I laughed, and the darkest part of my power rose like specters from the grave. It picked Lucius up off the ground and shook him through the air as he wrestled and fought.
Natural magick had a shadow of its own. It did not forget, and it did not so easily forgive. Not when the realm lay destroyed by greed and cruelty. Not when tyrants had broken the sacred laws of reciprocity and reverence for balance and magick.
In the world of Angelina’s manufactured shadows, there were lovers who would never meet, parents who would never live to see their children learn and grow or have children of their own, siblings who would never know each other, laughter and tears that would never be shared, celebrations that would never be had, and discoveries that would never be made. Under the rubble lay bodies, but also entire lineages of stories, myths, dreams, and art, built over generations and centuries.
The power I held was not just light and love. It was vengeful and scorned, hungry for retribution for stolen children, stolen land, and stolen futures. This was the side of my power I channeled tonight, and it descended like a torrential downpour.
Heavy raindrops fell from the sky, burning Lucius’s and the guard’s skin like acid. Lucius fell from the air like a fallen angel. I whispered to the earth, and it split down the middle like an opening to the Underworld, sending the remaining witches scrambling back and away. With a snap of my fingers the lights in the castle went dark, heavy clouds eclipsed the moon, and we were bathed in a kind of utter darkness that was maddening to all who resisted.
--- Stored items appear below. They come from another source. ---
-- ==== Sys2Proof/Tests/Slice0.lean ====
section
/-! SUPPORT. Tests of the model, and the witnesses of the statements' hypotheses. Expected values are
those of spec/95_test_vectors.md (the section stands in each comment) or worked by hand from a rule. -/

namespace Sys2Proof.Tests

open Sys2Proof.Machine

/-! ## Helpers -/

/-- Configuration A of 95_test_vectors.md, with `NMAX = 8`, `RC_DEPTH = 195`. -/
def cfgA : Config := ⟨⟨8, 4, 3, 8, 195, 0b01, 0b0000⟩, by decide⟩

/-- A state of configuration A: the reset state with some registers changed, and inputs. -/
def stateA (f : Regs cfgA → Regs cfgA) (inputs : List Event) : State :=
  ⟨cfgA, f (Regs.reset cfgA 0 0), inputs, 0⟩

/-- A block, its cursor, `WDATA` and `SRC`. -/
def blockA (b : Vector (BitVec 8) 3) (seen : BitVec 16) (w : BitVec 8) (src : Memory 8) : State :=
  stateA (fun r => { r with B := b, SEEN := seen, WDATA := w, SRC := src }) []

/-- The generator's parameters and `LFSR`, idle, `IDX = 0`. -/
def genA (n t : BitVec 12) (rf rp : BitVec 10) (p : BitVec 8) (l : LfsrWord) : State :=
  stateA (fun r => { r with N := n, T := t, RF := rf, RP := rp, P := p, LFSR := l }) []

/-- The registers a command leaves. -/
def after (i : Instr) (s : State) : State :=
  match exec i s with
  | .next t => t
  | .fault _ => s
  | .refused _ => s

/-- The block and the cursor a command leaves. -/
def blockAfter (i : Instr) (s : State) : List Nat × Nat :=
  ((after i s).regs.B.toList.map BitVec.toNat, (after i s).regs.SEEN.toNat)

/-- What a generator command leaves when issued and completed: `LFSR`, `IDX`, `STATUS`, `RC`. -/
def completed (i : Instr) (s : State) : Nat × Nat × Nat × List (Nat × Nat) :=
  let r := complete (after i s).regs
  (r.LFSR.toNat, r.IDX.toNat, r.STATUS.toNat, r.RC.map fun e => (e.1, e.2.toNat))

/-! ## Well-formedness: an ill-formed term for each check -/

theorem test_wf_refuses_injwBB_count : ¬ (Instr.injwBB 65536).WellFormed := by decide
theorem test_wf_refuses_injwLB_count : ¬ (Instr.injwLB 65536).WellFormed := by decide
theorem test_wf_refuses_injwBL_count : ¬ (Instr.injwBL 65536).WellFormed := by decide
theorem test_wf_refuses_injwLL_count : ¬ (Instr.injwLL 65536).WellFormed := by decide
theorem test_wf_refuses_injbBB_count : ¬ (Instr.injbBB 65536).WellFormed := by decide
theorem test_wf_refuses_injbLB_count : ¬ (Instr.injbLB 65536).WellFormed := by decide
theorem test_wf_refuses_injbBL_count : ¬ (Instr.injbBL 65536).WellFormed := by decide
theorem test_wf_refuses_injbLL_count : ¬ (Instr.injbLL 65536).WellFormed := by decide

/-- Each constraint of 00_scope.md R4 refuses a parameter set (R5), in the order of `Params.Wf`. -/
theorem test_config_refuses :
    [(⟨0, 1, 1, 8, 8, 1, 0⟩ : Params), ⟨8, 0, 1, 8, 8, 1, 0⟩, ⟨8, 16, 1, 8, 8, 1, 0⟩,
     ⟨8, 3, 1, 8, 8, 1, 0⟩, ⟨8, 4, 0, 8, 8, 1, 0⟩, ⟨32, 8, 2048, 8, 8, 1, 0⟩, ⟨8, 4, 1, 0, 8, 1, 0⟩,
     ⟨8, 4, 1, 4096, 8, 1, 0⟩, ⟨8, 4, 1, 8, 2 ^ 23 + 1, 1, 0⟩].all
      (fun p => (Config.ofParams? p).isNone) = true := by decide

/-- A parameter set at the upper bounds is a configuration. -/
theorem test_config_accepts_bounds :
    (Config.ofParams? ⟨65535, 5, 1, 4095, 2 ^ 23, 1, 0⟩).isSome = true := by decide

/-! ## Decoding: every row of 30_encoding.md R64 as `op ‖ conv ‖ 0^10 ‖ k`, section 7 of the vectors -/

theorem test_decode_injwBB : decode 0b0001_00_0000000000_0000000000001000#32 = .ok (.injwBB 8) := by decide
theorem test_decode_injwLB : decode 0b0001_01_0000000000_1111111111111111#32 = .ok (.injwLB 65535) := by decide
theorem test_decode_injwBL : decode 0b0001_10_0000000000_0000000000000101#32 = .ok (.injwBL 5) := by decide
theorem test_decode_injwLL : decode 0b0001_11_0000000000_0000000000000011#32 = .ok (.injwLL 3) := by decide
theorem test_decode_injbBB : decode 0b0010_00_0000000000_0000000000001011#32 = .ok (.injbBB 11) := by decide
theorem test_decode_injbLB : decode 0b0010_01_0000000000_0000000000101000#32 = .ok (.injbLB 40) := by decide
theorem test_decode_injbBL : decode 0b0010_10_0000000000_1111111111111111#32 = .ok (.injbBL 65535) := by decide
theorem test_decode_injbLL : decode 0b0010_11_0000000000_0000000000000000#32 = .ok (.injbLL 0) := by decide
theorem test_decode_bclr : decode 0b0011_00_0000000000_0000000000000000#32 = .ok .bclr := by decide
theorem test_decode_linit : decode 0b1000_00_0000000000_0000000000000000#32 = .ok .linit := by decide
theorem test_decode_advr : decode 0b1001_00_0000000000_0000000000000000#32 = .ok .advr := by decide
theorem test_decode_advf : decode 0b1010_00_0000000000_0000000000000000#32 = .ok .advf := by decide
theorem test_decode_genc : decode 0b1011_00_0000000000_0000000000000000#32 = .ok .genc := by decide
theorem test_decode_gent : decode 0b1100_00_0000000000_0000000000000000#32 = .ok .gent := by decide

theorem test_decode_rejects_zeroField : decode 0x13FF0000 = .error .zeroField := by decide
theorem test_decode_rejects_reservedOp :
    [0x00000000#32, 0x40000000#32, 0x50000000#32, 0x60000000#32, 0x70000000#32, 0xD0000000#32,
     0xE0000000#32, 0xF0000000#32].all (fun w => decide (decode w = .error .reservedOp)) = true := by
  decide
theorem test_decode_rejects_unusedConv :
    decode 0x34000000 = .error .unusedConv ∧ decode 0xC4000000 = .error .unusedConv := by decide
theorem test_decode_rejects_unusedCount :
    decode 0x30000001 = .error .unusedCount ∧ decode 0xC0000001 = .error .unusedCount := by decide

theorem test_decodeTableWord : decodeTableWord 32 0x2C000005 = some (.injbLL 5) ∧
    decodeTableWord 32 0x4C000005 = none := by decide

/-! ## The word injector (vectors 3.1, 3.2, 3.6) -/

theorem test_injwBB_spills : blockAfter (.injwBB 6) (blockA #v[0xB0, 0, 0] 5 0xFF []) =
    ([0xB7, 0xE0, 0x00], 11) := by decide
theorem test_injwBB_clears_uncommitted : blockAfter (.injwBB 0) (blockA #v[0xFF, 0xFF, 0xFF] 3 0 []) =
    ([0xE0, 0xFF, 0xFF], 3) := by decide
theorem test_injwLB_straddles_units : blockAfter (.injwLB 8) (blockA #v[0xF5, 0x0E, 0] 11 0xA7 []) =
    ([0xF5, 0xFE, 0x04], 19) := by decide
theorem test_injwLB_spill_overwrites : blockAfter (.injwLB 7) (blockA #v[0xFF, 0xFF, 0xFF] 3 0 []) =
    ([0x0E, 0x00, 0xFF], 10) := by decide
theorem test_injwBL_fills_block : blockAfter (.injwBL 5) (blockA #v[0xBF, 0x7D, 0x30] 19 0x3C []) =
    ([0xBF, 0x7D, 0xB1], 24) := by decide
theorem test_injwBL_saturates : blockAfter (.injwBL 1) (blockA #v[0xBF, 0x7D, 0xB1] 24 0xFF []) =
    ([0xBF, 0x7D, 0xB1], 24) := by decide
theorem test_injwLL_mixed : blockAfter (.injwLL 3) (blockA #v[0xB0, 0, 0] 5 0xFF []) =
    ([0xF0, 0, 0], 8) := by decide
theorem test_injwLL_faults_before_saturating :
    (after (.injwLL 9) (blockA #v[1, 2, 3] 24 0xFF [])).regs.STATUS = 0x24 := by decide
theorem test_bclr : blockAfter .bclr (blockA #v[0xB7, 0xF4, 0xE7] 24 0 []) = ([0, 0, 0], 0) := by decide

/-! ## The block injector (vectors 4.1) -/

theorem test_injbBB : blockAfter (.injbBB 11) (blockA #v[0xB0, 0, 0] 5 0 [(0, 0xA7), (1, 0x3C), (2, 0)]) =
    ([0xB5, 0x39, 0x00], 16) := by decide
theorem test_injbLB_fills_block :
    blockAfter (.injbLB 19) (blockA #v[0x85, 0, 0] 5 0 [(0, 0xA7), (1, 0x3C), (2, 0xFF)]) =
    ([0xB5, 0x6D, 0xF1], 24) := by decide
theorem test_injbBL_saturates :
    blockAfter (.injbBL 20) (blockA #v[0xB1, 0, 0] 5 0 [(0, 0xA7), (1, 0x3C), (2, 0xFF)]) =
    ([0xB1, 0, 0], 5) := by decide
theorem test_injbBL : blockAfter (.injbBL 19) (blockA #v[0xB1, 0, 0] 5 0 [(0, 0xA7), (1, 0x3C), (2, 0xFF)]) =
    ([0xB5, 0xF6, 0x8F], 24) := by decide
theorem test_injbLL : blockAfter (.injbLL 11) (blockA #v[0x15, 0, 0] 5 0 [(0, 0xA7), (1, 0x3C), (2, 0)]) =
    ([0xF5, 0x94, 0x00], 16) := by decide
/-- `INJB.<c> 0` clears nothing (41_block_injector.md R91). -/
theorem test_injbLL_zero : blockAfter (.injbLL 0) (blockA #v[0xFF, 0xFF, 0] 3 0 []) =
    ([0xFF, 0xFF, 0], 3) := by decide

/-! ## The generator (vectors 5, 6) -/

theorem test_linit : completed .linit (genA 8 3 8 57 0 0) =
    (0x56A15E6D72F99655B54F, 0, 0, []) := by decide +kernel
theorem test_linit_of_reset_values : completed .linit (genA 0 0 0 0 0 0) =
    (0x3184F382AFB039CAEC21, 0, 0, []) := by decide +kernel
theorem test_advr : completed .advr (genA 0 0 0 0 0 0xA0FAB62838B4D8DE21F2) =
    (0x41F56C507169B1BC43E5, 0, 0, []) := by decide
theorem test_advr_issue_busy :
    (after .advr (genA 0 0 0 0 0 1)).regs.STATUS = 1 ∧ (after .advr (genA 0 0 0 0 0 1)).regs.GOP = some .advr := by
  decide
theorem test_advf_maximum : completed .advf (genA 0 0 0 0 0 0x80000000000000000000) =
    (0x00004008104004C0A115, 0, 0, []) := by decide +kernel
theorem test_advf_hangs : completed .advf (genA 0 0 0 0 0 0) = (0, 0, 1, []) := by decide +kernel
theorem test_genc : completed .genc (genA 8 3 8 57 251 0x56A15E6D72F99655B54F) =
    (0xE6D72F99655B54F2A4E7, 1, 0, [(0, 33)]) := by decide +kernel
theorem test_genc_faults : (after .genc (genA 9 0 0 0 251 1)).regs.STATUS = 0x44 := by decide
theorem test_gent : completed .gent (genA 4 2 1 1 5 0) =
    (0x632FCFBDEB731A0343E1, 4, 2, [(0, 3), (1, 2), (2, 3), (3, 0)]) := by decide +kernel
theorem test_gent_faults_at_reset : (after .gent (genA 0 0 0 0 0 0)).regs.STATUS = 0x44 := by decide

/-! ## The host port and the step (vectors 7, 8) -/

/-- The state a step leaves. -/
def stepped (s : State) : State :=
  match step s with
  | .next t => t
  | .fault _ => s
  | .refused _ => s

/-- P5: the all-zero word is illegal; `STATUS` then reads `0x14`. -/
theorem test_illegal_command :
    (stepped (stateA id [.host (.write 0 0)])).regs.STATUS = 0x14 := by decide
/-- P5: a second fault keeps the first cause. -/
theorem test_first_cause_stays :
    (stepped (stateA (fun r => { r with STATUS := 0x14 }) [.host (.write 2 3)])).regs.STATUS = 0x14 := by
  decide
/-- A write of `N` drops the bits above 12 (20_memory.md R42). -/
theorem test_write_truncates : (stepped (stateA id [.host (.write 4 0x12345)])).regs.N = 0x345 := by decide
/-- P6: a parameter write while busy. -/
theorem test_write_busy :
    let t := stepped (stateA (fun r => { r with N := 8, STATUS := 1 }) [.host (.write 4 4)])
    t.regs.N = 8 ∧ t.regs.STATUS = 0x35 := by decide
/-- P1: `RD B[1]`. -/
theorem test_read_block :
    (stepped (stateA (fun r => { r with B := #v[0xB7, 0xF4, 0xE7] }) [.host (.read 0x10001)])).rdata = 0xF4 := by
  decide
/-- A read of `CMD` is a bad access that returns 0. -/
theorem test_read_cmd :
    let t := stepped ⟨cfgA, Regs.reset cfgA 0 0, [.host (.read 0)], 7⟩
    t.rdata = 0 ∧ t.regs.STATUS = 0x54 := by decide
theorem test_reset_clears_fault :
    (stepped (stateA (fun r => { r with STATUS := 0x37, GOP := some .gent }) [.reset])).regs.STATUS = 0 := by
  decide
/-- The host's word runs as the first command after reset. -/
theorem test_withFetchWord :
    (stepped (State.reset.withFetchWord 32 0x1C000005)).regs.SEEN = 5 ∧
    (stepped (State.reset.withFetchWord 32 0x1C000005)).inputs = [] := by decide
I conjured spirits of hallucinatory horror to plague Lucius and his guards, high pitched wails to drown out all other sound.
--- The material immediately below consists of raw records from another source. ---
-- ==== Sys2Proof/Machine/RegTable.lean ====
section
/-! DEFINITION. The register tables of the spec, one entry a register (00-17, "### <NAME>" headings):
name, offset, strides and counts, which select register or path copy addresses it (R32, R338), which part of
a multi-part value it is (R8), reset value (R5), and each field's bits, access, timing (R19) and range (R25). -/

namespace Sys2Proof.Machine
I grabbed Daelon’s hand, and we ran. Footsteps appeared before us like imprints from the future, lighting our path with faintly glowing outlines. We stepped into them, and we did not look back, not when Lucius promised to put Daelon’s head on a stake, and definitely not when he let forth an animalistic howl into the darkness. I could hear the witches’ screams as they wrestled with demons in the dark, tasted their fear like it was a ripe fruit against my tongue.
Across Daelon’s old training field, where Gregory first taught him how to kill, I whispered that I loved him, and I hoped it was enough to pull his attention away from his traumatic memories and lead us both into our future. When we reached the forest, it opened up to us like we were honored guests, tree branches linking back behind us in a kind of natural fortress, preventing anyone from following us along the same path.
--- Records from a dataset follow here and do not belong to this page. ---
-- ==== Sys2Proof/Machine/Tdc.lean ====
section
/-! DEFINITION. The TDC array: interpolators and calibration, stamps, stamp records and rings (R192-R204). Times are
in 2^-32 ns; the XO timescale counts from TICK_COUNT 0 (R108). -/

namespace Sys2Proof.Machine

def Dev.tdc (d : Dev) (c : Nat) : TdcCh := Tbl.getD d.tdcs c TdcCh.reset
def Dev.setTdc (d : Dev) (c : Nat) (x : TdcCh) : Dev := { d with tdcs := Tbl.set d.tdcs c x }
def Dev.ms (d : Dev) (s : Nat) : MsSlot := Tbl.getD d.mss s MsSlot.reset
def Dev.setMs (d : Dev) (s : Nat) (x : MsSlot) : Dev := { d with mss := Tbl.set d.mss s x }
def Dev.msState (d : Dev) (s : Nat) : Nat := d.get F.TDC_MS_STAT.STATE s

def Dev.tdcMode (d : Dev) (c : Nat) : Nat := d.get F.TDC_CH_CFG.MODE c

/-- R196: a slot in CAL, ARMED or WAIT uses the channel. -/
def Dev.slotUses (d : Dev) (c : Nat) : Bool :=
  (List.range 64).any fun s =>
    (d.msState s == 1 || d.msState s == 2 || d.msState s == 3) &&
    (d.get F.TDC_MS_CFG.START_CH s == c || d.get F.TDC_MS_CFG.STOP_CH s == c)

/-- R192, R196: the channel's source is active (log entry 88): an enabled input, an output divider that runs (R177), a
connected event port, a link that receives. -/
def Dev.sourceActive (d : Dev) (c : Nat) : Bool :=
  if c < 40 then d.inEnabled c
  else if c < 112 then d.flag F.SYN_STAT.LOCK (d.outc (c - 40)).src && d.get F.OUT_CFG.FORMAT (c - 40) != 0
  else if c < 128 then d.evtPresents (c - 112)
  else d.flag F.KL_LINK_CFG.ENABLE (c - 128)

/-- R196: the channel calibrates continuously. -/
def Dev.calibrating (d : Dev) (c : Nat) : Bool := (d.tdcMode c != 0 && d.sourceActive c) || d.slotUses c

/-! ## Calibration (R195-R198) -/

/-- R198: a pair of mean codes is accepted beside the previous accepted pair of its interpolator. The gain is
400 ps over C2 - C1, so a gain within 1% is a difference of C2 - C1 within 1% of the new one. -/
def calAccepted (prev : Option (Nat × Nat)) (c1 c2 : Nat) : Bool :=
  decide (c1 + 900 ≤ c2 ∧ c2 ≤ c1 + 1150) &&
  match prev with
  | none => true
  | some (p1, p2) => decide ((((p2 : Int) - p1) - ((c2 : Int) - c1)).natAbs * 100 ≤ c2 - c1)

/-- R198: a calibration of interpolator ip (0 A, 1 B) is accepted or rejected. -/
def Dev.calibrate (d : Dev) (c ip c1 c2 : Nat) : Dev :=
  let x := d.tdc c
  let prev := if ip = 0 then x.calA else x.calB
  if calAccepted prev c1 c2 then
    let x := if ip = 0 then { x with calA := some (c1, c2), staleA := false }
      else { x with calB := some (c1, c2), staleB := false }
    let d := (d.setTdc c x).put F.TDC_CH_CAL.IP ip c
    ((d.put F.TDC_CH_CAL.C1 c1 c).put F.TDC_CH_CAL.C2 c2 c).put F.TDC_CH_CAL.STALE 0 c
  else
    let x := if ip = 0 then { x with staleA := true } else { x with staleB := true }
    ((d.setTdc c x).put F.TDC_CH_CAL.STALE 1 c).fault 160 c

/-- R196, R198: the calibration that ran in the present tick ends with it: A in even ticks, B in odd ones. -/
def Dev.tdcCalibration (d : Dev) (c c1 c2 : Nat) : Dev :=
  if d.calibrating c then d.calibrate c (d.tick % 2) c1 c2 else d

def execTdcCalibration (c : Fin 136) (c1 c2 : BitVec 12) (s : State) : StepOut :=
  s.run fun d => d.tdcCalibration c c1.toNat c2.toNat

/-- R197: both interpolators of a channel calibrated at an arm boundary are done; slots in CAL go on. -/
def Dev.armCalDone (d : Dev) (c a1 a2 b1 b2 : Nat) : Dev :=
  let waits := (List.range 64).filter fun s => d.msState s == 1 && (d.ms s).cal.contains c
  if waits.isEmpty then d else
  let d := (d.calibrate c 0 a1 a2).calibrate c 1 b1 b2
  waits.foldl (fun d s =>
    let x := { d.ms s with cal := (d.ms s).cal.filter (· != c) }
    let d := d.setMs s x
    if x.cal.isEmpty then d.put F.TDC_MS_STAT.STATE (if x.start.isSome || x.stop.isSome then 3 else 2) s else d) d

def execArmCalibrationDone (c : Fin 136) (a1 a2 b1 b2 : BitVec 12) (s : State) : StepOut :=
  s.run fun d => d.armCalDone c a1.toNat a2.toNat b1.toNat b2.toNat

/-! ## The edge time (R195, R199) -/

/-- R195: the interval I from the edge to its reference coarse edge as a fraction of 2^-32 ns, and the CALSTALE
flag, for the interpolator that stamps in the present tick: B in even ticks. A channel that was never calibrated
measures an interval of 400 to 800 ps that nothing gives (log entry 2). -/
def Dev.interval (d : Dev) (c code : Nat) : Int × Nat × Bool :=
  let x := d.tdc c
  let (cal, stale) := if d.tick % 2 = 0 then (x.calB, x.staleB) else (x.calA, x.staleA)
  match cal with
  | some (c1, c2) => (((code : Int) - (2 * c1 - c2)) * (2 * 2 ^ 32), 5 * (c2 - c1), stale)
  | none => ((2 * 2 ^ 32 + d.freeVal % (2 * 2 ^ 32) : Nat), 5, stale)

/-- The edge time on the XO timescale, as a fraction of 2^-32 ns: the second coarse edge after the edge, less I. -/
def Dev.edgeXo (d : Dev) (c coarse code : Nat) : Int × Nat :=
  let (i, q, _) := d.interval c code
  -- 400 ps are 2^33 / 5
  ((((d.tick * 2500 + coarse + 2 : Nat) : Int) * 2 ^ 33 * q - i * 5), 5 * q)

/-- R104: what the glitch filter of an input takes for a glitch, in 0.2 ns; 0 where it is off or unavailable. -/
def Dev.glitch (d : Dev) (c : Nat) : Nat :=
  if c < 40 ∧ d.flag F.IN_CFG.MODE c = true then d.get F.IN_CFG.GLITCH c else 0

/-- R199: what is subtracted from a channel's stamps, in 2^-32 ns. The fixed path delay includes the glitch filter's, which
delays by GLITCH x 0.2 ns (R104). -/
def Dev.chDelay (d : Dev) (c : Nat) : Int :=
  Config.pathDelay c + (d.glitch c * 2 ^ 32 / 5 : Nat) + d.gets F.TDC_CH_DELAY.DELAY c * 2 ^ 16

/-- R195, R199: the edge time mapped to LT, less the delays, rounded to 2^-32 ns. -/
def Dev.edgeLt (d : Dev) (xo : Int × Nat) (c : Nat) : Int :=
  let inTick := xo.1 - (d.tick : Int) * tickUnits * xo.2
  roundDiv ((d.time.lt : Int) * tickUnits * xo.2 + d.time.dlt * inTick) (tickUnits * xo.2 * 2 ^ 16) - d.chDelay c

/-! ## Records (R200-R203) -/

/-- R200: the 16 bytes of a stamp record. -/
def stampBytes (c flags count time : Nat) : List Byte :=
  leBytes 1 c ++ leBytes 1 flags ++ leBytes 2 (count % 2 ^ 16) ++ leBytes 4 (time % 2 ^ 32) ++ leBytes 8 (time / 2 ^ 32)

/-- R202: a record reaches the ring of its channel, or is discarded where the descriptor is disabled: the next record that
is written then carries LOST, and the discarded one's STEP (R200). -/
def Dev.stampWrite (d : Dev) (c : Nat) (bytes : List Byte) : Dev :=
  let q := stampQueue c
  let d := d.qCheck q
  let x := d.tdc c
  let flags := leAt bytes 1 1
  if d.qEnabled q then
    let bytes := bytes.take 1 ++ leBytes 1 (flags ||| x.carry) ++ bytes.drop 2
    let d := ((d.setTdc c { x with carry := 0 }).qPush q bytes).trStream 0 c bytes
    if bit (leAt bytes 1 1) 2 then d.fault 161 else d
  else (d.setTdc c { x with carry := x.carry ||| 4 ||| (flags &&& 16) }).incSat F.TDC_CH_STAT.LOST c

/-- R200, R204: a record is formed: its stamp's own flags with LOST, STEP and REDUCED. -/
def Dev.stampForm (d : Dev) (c : Nat) (x : Stamp) : Dev × List Byte :=
  let t := d.tdc c
  let step := d.time.stepPend.contains c
  let red := d.get F.SYS_PROFILE.ACTIVE == 1 && !d.flag F.TDC_CH_CFG.FULLRATE c
  let d := { d.setTdc c { t with lost := false } with
    time := { d.time with stepPend := d.time.stepPend.filter (· != c) } }
  (d, stampBytes c (x.flags + 4 * b2n t.lost + 16 * b2n step + 32 * b2n red) x.count x.time)

/-- R203: a record enters the channel's burst buffer, or finds it full. -/
def Dev.burstPut (d : Dev) (c : Nat) (x : Stamp) : Dev :=
  if (d.tdc c).burst.length < 4096 then
    let (d, b) := d.stampForm c x
    d.setTdc c { d.tdc c with burst := (d.tdc c).burst ++ [b] }
  else (d.setTdc c { d.tdc c with lost := true }).incSat F.TDC_CH_STAT.LOST c

/-- R203: BURST_BUFFER_DRAIN: the oldest record of a buffer reaches its ring. -/
def Dev.burstDrain (d : Dev) (c : Nat) : Dev :=
  match (d.tdc c).burst with
  | [] => d
  | b :: r => (d.setTdc c { d.tdc c with burst := r }).stampWrite c b

def execBurstBufferDrain (c : Fin 136) (s : State) : StepOut := s.run fun d => d.burstDrain c

/-- The tick in which a stamp falls by LT (R14, R201). -/
def Dev.stampTick (d : Dev) (t : Nat) : Nat :=
  if t * 2 ^ 16 < d.time.lt then d.tick - 1
  else if d.time.lt + d.time.dlt ≤ t * 2 ^ 16 then d.tick + 1 else d.tick

/-- R204: a channel at reduced rate records only edges of ticks that are a multiple of 8. LOG ENTRY 88: every channel with
FULLRATE stamps each tick, also where a commit in DEEP has marked more than 64 (R20, R21). -/
def Dev.rateOk (d : Dev) (c t : Nat) : Bool :=
  d.get F.SYS_PROFILE.ACTIVE != 1 || d.flag F.TDC_CH_CFG.FULLRATE c || t % 8 == 0

/-- R201: a SAMPLE channel writes the record of tick t. -/
def Dev.sampleRecord (d : Dev) (c : Nat) (x : Stamp) (t : Nat) : Dev :=
  let d := d.setTdc c { d.tdc c with sampled := some t }
  let (d, b) := d.stampForm c x
  d.stampWrite c b

/-- R214: the newest record of a stream is replaced in its ring: every recorder that has copied it takes the new one for it, in
its buffer or at its place in the capture ring. -/
def Dev.trReplace (d : Dev) (kind src : Nat) (old new : List Byte) : Dev :=
  (List.range 4).foldl (fun d r =>
    let x := d.tr r
    let last := d.trBase r + 32 + 16 * ((x.next - 1) % max 1 (d.trRing r))
    if d.get F.TDC_TR_CFG.SRC_KIND r != kind || d.get F.TDC_TR_CFG.SRC r != src then d
    else if x.fifo.any fun e => e.2 == old then
      d.setTr r { x with fifo := x.fifo.map fun e => if e.2 == old then (e.1, new) else e }
    else if 0 < x.next && (d.trState r == 1 || d.trState r == 2) && d.vbytes last 16 == old then d.vatStore last new
    else d) d

/-- R14, R201: an edge that falls by LT, less the channel's delay, in the tick t that has ended. Until cycle 50 the record
of that tick can still become its own, in the ring and with the recorders that copy it; it keeps the flags of the record that it
replaces and takes those that have come since (R200). After that the tick keeps its one record (log entry 88). -/
def Dev.sampleLate (d : Dev) (c : Nat) (x : Stamp) (t : Nat) : Dev :=
  if (d.tdc c).sampled != some t then d.sampleRecord c x t
  else if d.cycle < 50 && d.qEnabled (stampQueue c) && 0 < d.stampsHeld c then
    let a := d.stampAddr c 0
    let old := d.vbytes a 16
    let (d, b) := d.stampForm c x
    let new := b.take 1 ++ leBytes 1 (leAt b 1 1 ||| (leAt old 1 1 &&& 0x34)) ++ b.drop 2
    let d := (d.vatStore a new).trReplace 0 c old new
    if bit (leAt new 1 1) 2 && !bit (leAt old 1 1) 2 then d.fault 161 else d
  else d

/-- R201: a stamped edge is recorded as MODE says. `nth` says that it is an N-th prescaled edge. -/
def Dev.stampRecord (d : Dev) (c : Nat) (x : Stamp) (nth : Bool) : Dev :=
  let t := d.stampTick x.time
  if !d.rateOk c t then d else
  match d.tdcMode c with
  | 1 => d.burstPut c x
  | 2 =>
    if (d.tdc c).recTick = some t then d else
    let d := d.setTdc c { d.tdc c with recTick := some t }
    let (d, b) := d.stampForm c x
    d.stampWrite c b
  | 3 => if nth then d.burstPut c x else d
  | 4 =>
    if t < d.tick then d.sampleLate c x t
    else
      let y := d.tdc c
      d.setTdc c { y with pend := (y.pend.filter fun p => p.1 != t) ++ [(t, x.time, x.flags, x.count)] }
  | _ => d

/-- R201: at the end of a tick a SAMPLE channel writes the record of the tick's last prescaled edge. -/
def Dev.sampleWrite (d : Dev) (c : Nat) : Dev :=
  let x := d.tdc c
  let due := x.pend.filter fun p => p.1 ≤ d.tick
  let d := if x.pend.isEmpty then d else d.setTdc c { x with pend := x.pend.filter fun p => d.tick < p.1 }
  due.foldl (fun d p => d.sampleRecord c ⟨p.2.1, p.2.2.1, p.2.2.2⟩ p.1) d

/-- R200: MODE leaves OFF at the boundary: stamping starts with no edge counted. A mode change drops what the old
mode held back. -/
def Dev.tdcApply (old d : Dev) (c : Nat) : Dev :=
  let m := d.tdcMode c
  let m0 := old.tdcMode c
  if m = m0 then d else
  let x := d.tdc c
  let d := d.setTdc c { x with pend := [], nth := 0, recTick := none, sampled := none }
  if m0 = 0 then d.put F.TDC_CH_STAT.EDGES 0 c else d

/-- TDC_SUMMARY counts the channels with STALE set, in EVERY or NTH, and with FULLRATE set. -/
def Dev.tdcSummary (d : Dev) : Nat :=
  let n := fun (p : Nat → Bool) => ((List.range 136).filter p).length
  min 255 (n fun c => d.flag F.TDC_CH_CAL.STALE c) + (n fun c => d.tdcMode c == 1 || d.tdcMode c == 3) * 2 ^ 8 +
    (n fun c => d.flag F.TDC_CH_CFG.FULLRATE c) * 2 ^ 16

end Sys2Proof.Machine
end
“Simon spoke to me telepathically during our escape. He wanted us to know that Lucius was calling in soldiers and assassins to hunt us,” Daelon said as both of us caught our breath, now deep into the woods. The moon was no longer covered, and I held a dimly lit orb in my palm for more light.
“I always thought he was different.”
“Not different enough,” Daelon murmured. “But he owed me one.”
“Whoa. Can you hear that?” I asked, my eardrums suddenly assaulted by lyrical whispers.
Daelon shook his head. “What is it?”
Come,the voices said in an ethereal echo.Rest here for the night. You will need your strength come morning.
“The trees are… um… speaking to me.”
Daelon raised his brows and then shrugged. “I would expect nothing less.”